Study: Outcomes of hydroxychloroquine usage in United States veterans hospitalized with Covid-19

We continue from (CNN) … is Wrong in so Many Ways About Hydroxychloroquine…the Facts Part 2 with this brief note.

The study of the moment is (medRxiv) Outcomes of hydroxychloroquine usage in United States veterans hospitalized with Covid-19.

The popular maelstrom picks up on something like this with proclamations of worthlessness and political finger pointing. The value of this study is too small to become part of that. It usefully warns and reminds the clinician that:

  • Hydroxychloroquine is a dangerous drug.
  • If it does work, there is likely to be a tight regime, with the narrow therapeutic index characteristic of drugs of the pre-antibiotic era. With some of these drugs, the range between the effective dose and the lethal dose was exceedingly small.
  • No one has any idea how to dose. Experimental dosage is based on toxicity to the malaria parasite, entirely different from the job of chaperoning zinc ions into an epithelial cell.

Quoting,

In this study, we found no evidence that use of hydroxychloroquine, either with or without azithromycin, reduced the risk of mechanical ventilation in patients hospitalized with Covid-19.

The words are correct, but should not be confused with “found evidence that [the combinations] did not reduce the risk of mechanical ventilation in patients .”  The study found nothing. either pro or con.

The link contains reader comments, which are well thought out. One factoid draws attention. Quoting,

Rates of ventilation in the HC, HC+AZ, and no HC groups were 13.3%, 6.9%, 14.1%, respectively.

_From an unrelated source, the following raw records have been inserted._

-- ==== Sys2Proof/Certificates/Slice0/Obligations.lean ====
section
/-! DEFINITION. The statements for the provers. -/

open Sys2Proof Sys2Proof.Machine

/-! ## The step, the queue and the millisecond -/

/-- A step with a command at the front of the queue is exec of that command on the state with the queue's rest. -/
def Obligations.StepRunsTheFrontCommand : Prop :=
  ∀ (c : Instr) (rest : List Instr) (s : State), s.pending = c :: rest → step s = exec c { s with pending := rest }

/-- Every command of the table completes, from every state, and leaves the queue as it is (logs 1 and 6). -/
def Obligations.EveryCommandCompletesAndKeepsTheQueue : Prop :=
  ∀ (c : Instr) (s : State), ∃ t, exec c s = .next t ∧ t.pending = s.pending

/-- A millisecond with nothing waiting (the model's choice, log 5). In operation the free-running counter goes one on, and with it the poll
timer of a running link, the collar, torque and hold timers of a RUNNING stage, the resin and between-stage timers of every boom, and
the timers of a round, of a memory operation and of a check in progress; the expiries that then stand at their limits join the queue,
each once, and nothing else changes. In the start-up sequence the counter alone counts; without power and in reset nothing does. -/
def Obligations.AMillisecondCountsTheTimersAndQueuesWhatIsDue : Prop :=
  ∀ s : State, s.pending = [] →
    (s.phase = .off ∨ s.phase = .inReset → step s = .next s) ∧
    (s.phase = .selfTest ∨ (∃ a, s.phase = .zonesRead a) → step s = .next { s with millis := s.millis + 1 }) ∧
    (s.phase = .operating →
      let z := s.params.plan
      let counted (u : BoomUnit) : BoomUnit :=
        let one (t : Option Nat) : Option Nat := t.map (· + 1)
        let whileRunning (t : Option Nat) : Option Nat := if u.ctl.run = some .running then one t else t
        { u with
          link := { u.link with pollTimer := if u.link.running then u.link.pollTimer + 1 else u.link.pollTimer }
          ctl :=
            { u.ctl with
              collarTimer := whileRunning u.ctl.collarTimer, torqueTime := whileRunning u.ctl.torqueTime
              holdTimer := whileRunning u.ctl.holdTimer
              insertToSpin := one u.ctl.insertToSpin, gelDeadline := one u.ctl.gelDeadline
              torqueWindow := one u.ctl.torqueWindow, betweenStage := one u.ctl.betweenStage } }
      let m : State :=
        { s with
          millis := s.millis + 1, left := counted s.left, right := counted s.right
          monitor := { s.monitor with
            roundTimer := if s.monitor.round = .stopped then s.monitor.roundTimer else s.monitor.roundTimer + 1 }
          mem := { s.mem with opTimer := if s.mem.op = .none then s.mem.opTimer else s.mem.opTimer + 1 }
          check := { s.check with stepTimer := if s.check.running then s.check.stepTimer + 1 else s.check.stepTimer } }
      let reaches (t : Option Nat) (limit : Nat) : Prop := ∃ n, t = some n ∧ limit ≤ n
      let dueOf (b : Boom) (c : Instr) : Prop :=
        let u := m.boom b
        let st := u.ctl.state
        (c = .pollExpiry b ∧ u.link.running = true ∧ 2 ≤ u.link.pollTimer) ∨
          (c = .noContact b ∧ st = .collaring ∧ u.tracker.contactSeen = false ∧ reaches u.ctl.collarTimer 3000) ∨
          (c = .holdTimeElapsed b ∧ st = .holding ∧ reaches u.ctl.holdTimer z.holdTime) ∨
          (c = .torqueTimeout b ∧ st = .torquing ∧ reaches u.ctl.torqueTime 8000) ∨
          (c = .spinLate b ∧ (st = .inserted ∨ st = .spinning) ∧ reaches u.ctl.insertToSpin z.insertToSpin) ∨
          (c = .mixIncomplete b ∧ st = .spinning ∧ reaches u.ctl.gelDeadline z.gelDeadline) ∨
          (c = .torqueMissed b ∧ (st = .set ∨ st = .torquing) ∧ reaches u.ctl.torqueWindow z.torqueWindow) ∨
          (c = .waitTimeout b ∧ (st = .holeOpen ∨ st = .collared ∨ st = .drilled ∨ st = .retracted) ∧ 0 < z.betweenCode ∧
            reaches u.ctl.betweenStage (if z.betweenCode ≤ 240 then z.betweenCode * 5000 else (z.betweenCode - 240) * 60000))
      let due (c : Instr) : Prop :=
        (∃ b, dueOf b c) ∨ (c = .roundStart ∧ m.monitor.round = .sleeping ∧ m.monitor.sleepLimit ≤ m.monitor.roundTimer) ∨
          (c = .pageWriteComplete ∧ (∃ pages, m.mem.op = .write pages) ∧ 5 ≤ m.mem.opTimer) ∨
          (c = .loadComplete ∧ (∃ n, m.mem.op = .load n) ∧ 2 ≤ m.mem.opTimer) ∨
          (c = .saveComplete ∧ (∃ page, m.mem.op = .save page) ∧ 5 ≤ m.mem.opTimer)
      ∃ queue : List Instr, queue.Nodup ∧ (∀ c, c ∈ queue ↔ due c) ∧
        step s = .next { m with pending := queue, free := s.free + queue.length })

/-! ## Laws that every step keeps -/

/-- "The sum of all grants held by the two booms and the machine never exceeds Q_avail." -/
def Obligations.EveryStepKeepsTheGrantsWithinTheAvailableFlow : Prop :=
  ∀ s t : State, s.flowSound → step s = .next t → t.flowSound

/-- The configuration memory and the zone image keep their canonical form, and from the zone pass on the image holds exactly what the
memory holds. -/
def Obligations.EveryStepKeepsTheMemoryCanonical : Prop :=
  ∀ s t : State, step s = .next t → (s.memorySound → t.memorySound) ∧ (s.imageCurrent → t.imageCurrent)

/-- The hole log keeps 32 places and the fault log 8, with pointer and count in range, each port's recent-request list keeps at
most four entries, and the cause flags of the port of a boom disabled by its pin stay clear. -/
def Obligations.EveryStepKeepsTheLogsAndTheRecentListsInBounds : Prop :=
  ∀ s t : State, step s = .next t → (s.logsSound → t.logsSound) ∧ (s.listsSound → t.listsSound) ∧
    ∀ b, t.enabled b = false → (s.port b.port).causes = Causes.clear → (t.port b.port).causes = Causes.clear

/-- Each receive FIFO keeps at most four entries, depth stays within −8,388,608 to 8,388,607 units, and maximum depth within 2,550 mm;
and each layer list keeps its laws: at most 16 layers, the first from depth 0, without a gap, and no two neighbours of one class. -/
def Obligations.EveryStepKeepsTheReceiveQueuesAndDepthsInRange : Prop :=
  ∀ s t : State, step s = .next t → (s.headsSound → t.headsSound) ∧
    ((∀ b, (s.boom b).layersSound) → ∀ b, (t.boom b).layersSound)

/-- A boom's place in the demand list agrees with its stage: one entry, of the stage's kind, while a stage is in progress and not
suspended, and none otherwise. And the booms, the row and the ports keep the laws that tie them together: a stage in progress has its
link UP, and none of its suspending interlocks is active while it is not SUSPENDED; the stop latch is clear and the first-run mark set
while it is RUNNING; a boom is IDLE exactly when it claims no slot; a peak in its hole record is the controller's; no slot is claimed while
the tram is permitted, and a TRAM demand stands only then; a head link runs exactly in operation with its boom enabled. And the run
condition follows the grant: whatever the command, a stage with an entry in the list is RUNNING exactly while its grant is at least the
entry's floor; one that was RUNNING and falls below it is PAUSED, one that waits or is PAUSED and reaches it becomes RUNNING with its
first-run mark set and the stop latch clear, and the first run of SPINNING and TORQUING moves the resin timers. -/
def Obligations.EveryStepKeepsOneDemandForEveryStageInProgress : Prop :=
  ∀ s t : State, step s = .next t → (s.demandsSound → t.demandsSound) ∧ (s.lawful → t.lawful) ∧
    (s.lawful → s.demandsSound → s.grantsRun → t.grantsRun ∧ ∀ b, s.runFollows t b)

/-- Within a hole the drilled depth never goes back: whatever the command, while the boom holds an open hole before and after it,
maximum depth does not fall. -/
def Obligations.DrilledDepthNeverGoesBackWithinAHole : Prop :=
  ∀ (c : Instr) (s t : State) (b : Boom), exec c s = .next t → (s.boom b).ctl.state ≠ .idle → (t.boom b).ctl.state ≠ .idle →
    (s.boom b).tracker.maxDepth ≤ (t.boom b).tracker.maxDepth

/-- The two logs only grow: but for power-on and power-off, whatever the command, each log afterwards is the log before with some
records added, each at the place after the newest (from 0 to 1, and from the last place to 1), and the count one higher up to 65,535. -/
def Obligations.TheLogsOnlyEverGrowByRecordsInTheirPlaces : Prop :=
  (∀ (c : Instr) (s t : State), c ≠ .powerOn → c ≠ .powerOff → exec c s = .next t →
    ∃ (holes : List HoleRecord) (faults : List FaultRecord),
      t.holeLog = holes.foldl HoleLog.archive s.holeLog ∧ t.faultLog = faults.foldl FaultLog.record s.faultLog) ∧
    (∀ (l : HoleLog) (r : HoleRecord), l.places.length = 32 → l.pointer ≤ 32 →
      1 ≤ (l.archive r).pointer ∧ (l.archive r).pointer ≤ 32 ∧ (l.archive r).places[(l.archive r).pointer - 1]? = some (some r) ∧
      (l.pointer < 32 → (l.archive r).pointer = l.pointer + 1) ∧ (l.pointer = 32 → (l.archive r).pointer = 1) ∧
      (l.archive r).count = min 65535 (l.count + 1) ∧
      ∀ i, i ≠ (l.archive r).pointer - 1 → (l.archive r).places[i]? = l.places[i]?) ∧
    ∀ (l : FaultLog) (r : FaultRecord), l.places.length = 8 → l.pointer ≤ 8 →
      1 ≤ (l.record r).pointer ∧ (l.record r).pointer ≤ 8 ∧ (l.record r).places[(l.record r).pointer - 1]? = some (some r) ∧
      (l.pointer < 8 → (l.record r).pointer = l.pointer + 1) ∧ (l.pointer = 8 → (l.record r).pointer = 1) ∧
      (l.record r).count = min 65535 (l.count + 1) ∧
      ∀ i, i ≠ (l.record r).pointer - 1 → (l.record r).places[i]? = l.places[i]?

/-- The machine right after the power-on reset meets every law above. The values before the passes are the model's (log 17). -/
def Obligations.ThePowerOnResetMeetsEveryLaw : Prop :=
  State.reset.flowSound ∧ State.reset.memorySound ∧ State.reset.imageCurrent ∧ State.reset.logsSound ∧ State.reset.headsSound ∧
    State.reset.demandsSound ∧ State.reset.listsSound ∧ State.reset.lawful ∧
    State.reset.grantsRun ∧ (∀ b, (State.reset.boom b).layersSound) ∧
    ∀ p, (State.reset.port p).causes = Causes.clear

/-! ## Power, the resets and the start-up sequence -/

/-- POWER_ON and POWER_OFF: every volatile field stands at its power-on value, and of the configuration memory only the page in
progress may change. With power the part waits in reset while RESET_N is low and otherwise runs the start-up self-test. No head link has
its clock or its data driven. That a transfer in progress is forgotten is the model's choice (log 42). The values before the passes are
the model's (logs 7, 8 and 17). -/
def Obligations.PowerOnAndPowerOffKeepOnlyTheConfigurationMemory : Prop :=
  ∀ s : State,
    (∃ t, exec .powerOn s = .next t ∧
      t = { State.reset with
            phase := if s.resetNLow then .inReset else .selfTest
            resetNLow := s.resetNLow, mem := { State.reset.mem with memory := t.mem.memory }
            free := t.free, pending := s.pending } ∧ (∀ b, t.drivesNothing b) ∧
      ∀ a, (∀ c ∈ s.mem.op.pageInProgress, c.1 ≠ a) → Memory.read t.mem.memory a = Memory.read s.mem.memory a) ∧
    ∃ t, exec .powerOff s = .next t ∧
      t = { State.reset with
            phase := .off
            resetNLow := s.resetNLow, mem := { State.reset.mem with memory := t.mem.memory }
            free := t.free, pending := s.pending } ∧ (∀ b, t.drivesNothing b) ∧
      ∀ a, (∀ c ∈ s.mem.op.pageInProgress, c.1 ≠ a) → Memory.read t.mem.memory a = Memory.read s.mem.memory a

/-- "A page in progress may hold its old bytes, its new bytes or a mixture": each bit of a cut page stands at its old or at its new
value, whatever the free values are. Which of the two is a free value (log 7). -/
def Obligations.ACutPageHoldsOldBitsOrNewBits : Prop :=
  ∀ (mem page : List Host.Cell) (n a : Nat) (v : Byte), Memory.wf mem = true → (page.map Prod.fst).Nodup → (a, v) ∈ page →
    ∀ i, (Memory.read (cutPage mem n page) a).getLsbD i = v.getLsbD i ∨
      (Memory.read (cutPage mem n page) a).getLsbD i = (Memory.read mem a).getLsbD i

This is a red flag. The ventilation rate for HC+AZ recipients was half that of the others. There are two ways to take this:

  • The HC+AZ recipients did not enjoy a statistically meaningful reduction in mortality, so, so what?
  • Something is wrong with the data.

Whenever we analyze statistical data, we look for “outliers”, data points are not coherent with the trend. The 6.9% could be the result of outliers in a too-small, invalid trial, or it could represent a unidentified cohort with salient characteristics.

Three choices are available:

  • Continue the study until it is large enough that the salient characteristics of the cohort can be identified.
  • Decide that no cohort exists. Exclude messy data as outliers.
  • Decide that the data does not reach the threshold at which statistics can be applied.

This study does not reach the threshold of statistical validity, and should not become part of public policy debate. It has value only as a caution to the clinician.